MacDill AIM wing supports STEMtober at MOSI

  • Published
  • By Airman 1st Class Hiram Martinez
  • 6th Air Refueling Wing Public Affairs

Three units from the 6th Air Refueling Wing attended the STEMtober event hosted by the Museum of Science and Industry Oct. 21, 2021, in Tampa, Florida, to teach science, technology, engineering and mathematics (STEM) students about STEM careers in the Air Force.

STEMtober is an annual event where Hillsborough County Public School (HCPS) students explore different career opportunities within the STEM field.

“Having events like these are extremely important,” said Nicole Tuminella, a HCPS resource teacher coordinating the event. “It allows the students to see how what they’re learning in the classroom is used.”

Airmen from the 6th Civil Engineer Squadron Explosive Ordnance Disposal flight, 6th Communications Squadron and 6th Medical Group attended the event as part of MacDill’s Airman Inspired Mentorship wing.

“The main goal of the AIM program is to inspire the students in our communities to be a part of the Air Force when they grow up,” said U.S. Air Force Maj. Michael Bargiel, lead point of contact for the AIM wing. “By having our Airmen here in person, the students are able to interact in ways that aren’t always available in the classroom.”

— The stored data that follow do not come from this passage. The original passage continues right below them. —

/-- What one tick can lead to: one constructor for each way the four CPU states can go. -/
inductive TickTo (s : State) : State → Prop
  /-- Halted: nothing but the pins' `valid` can change (R172). -/
  | stopped (hx : s.cpuState = .halted) : TickTo s (quietPins s)
  /-- Fetch, answered by the RAM (R164). -/
  | fetched (p q r : Pins) (hx : s.cpuState = .fetch) (ha : RamWordAddress s.pc) :
      TickTo s ((afterFetch s).withPins p q r)
  /-- Fetch at the console's address, never answered (R165). -/
  | unfetched (p q r : Pins) (hx : s.cpuState = .fetch) (ha : s.pc = Config.consoleAddr) :
      TickTo s ({ s with cycle := s.cycle + 1 }.withPins p q r)
  /-- Decode of a declared opcode number (R166). -/
  | latched (hx : s.cpuState = .decode) (hd : (Fields.ofWord s.ir).declared = true) :
      TickTo s { afterLatch s with cpuState := .execute }
  /-- Decode of an unassigned number (46_reserved.md R264). -/
  | unrecognized (hx : s.cpuState = .decode) :
      TickTo s (raiseHalt .unrecognizedOpcode (afterLatch s))
  /-- Execute of an instruction that halts. -/
  | halts (c : HaltCause) (hx : s.cpuState = .execute) :
      TickTo s (quietPins (raiseHalt c (beginTick s)))
  /-- Execute of an instruction that has nothing left to change. -/
  | finishes (hx : s.cpuState = .execute) (hi : ∀ rx ry, s.dec.instr ≠ .movII rx ry) :
      TickTo s (toFetch (quietPins (beginTick s)))
  /-- Execute of an instruction that writes its destination register. -/
  | writesReg (d : RegIdx) (v : Word) (p q r : Pins) (hx : s.cpuState = .execute)
      (hd : destination s.dec.instr = some d) :
      TickTo s ((toFetch ((beginTick s).setReg d v)).withPins p q r)
  /-- Execute of a read of the console's address (R171). -/
  | waits (rx ry : RegIdx) (p q r : Pins) (hx : s.cpuState = .execute)
      (hi : s.dec.instr = .movDLI rx ry ∨ s.dec.instr = .movDUI rx ry ∨ s.dec.instr = .movDWI rx ry ∨
        (s.dec.instr = .movII rx ry ∧ s.pending = false))
      (ha : s.reg ry = Config.consoleAddr) : TickTo s ((beginTick s).withPins p q r)
  /-- The answered read of MOV II (42_move.md R206). -/
  | readsScratch (rx ry : RegIdx) (p q r : Pins) (hx : s.cpuState = .execute)
      (hi : s.dec.instr = .movII rx ry) (ha : RamWordAddress (s.reg ry)) :
      TickTo s ({ beginTick s with
        scratch := s.readWord (s.reg ry).toNat, pending := true }.withPins p q r)
  /-- The write of MOV II to the RAM (R206). -/
  | writesRam (rx ry : RegIdx) (p q r : Pins) (hx : s.cpuState = .execute)
      (hi : s.dec.instr = .movII rx ry) (ha : RamWordAddress (s.reg rx)) :
      TickTo s ({ (beginTick s).writeWord (s.reg rx).toNat s.scratch with
        cpuState := .fetch, pending := false }.withPins p q r)
  /-- The write of MOV II to the console (R206, 20_memory.md R72). -/
  | writesConsole (rx ry : RegIdx) (p q r : Pins) (hx : s.cpuState = .execute)
      (hi : s.dec.instr = .movII rx ry) (ha : s.reg rx = Config.consoleAddr) :
      TickTo s ({ consoleTake (lowByte s.scratch) (beginTick s) with
        cpuState := .fetch, pending := false }.withPins p q r)

/-- Execute is entered with a declared opcode only: what a tick's cases need of a state. -/
def DeclaredInExecute (s : State) : Prop := s.cpuState = .execute → s.dec.declared = true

Each group of Airmen had a booth with different presentations and activities for the students to participate in ranging from a virtual reality medical simulator to a tactical EOD robot.

The students actively participated, asked questions, took pictures, and tested gear and equipment brought by Team MacDill. 

“The Airmen that we’re seeing out here today have a desire to teach,” said Bargiel. “Their interactions are having an impact on these students and their future. We want them to see the potential and possibilities that these career fields have.”

Bargiel added that even if the students don’t enlist in the future, these events still benefit the Air Force’s Total Force initiative.

“These very same students may be working for future companies that may one day have an innovative product that will help the Air Force break through barriers,” said Bargiel. “The goal is to develop mentors of the future, Airmen and future STEM civilians and keep that relationship going to make our Air Force better.”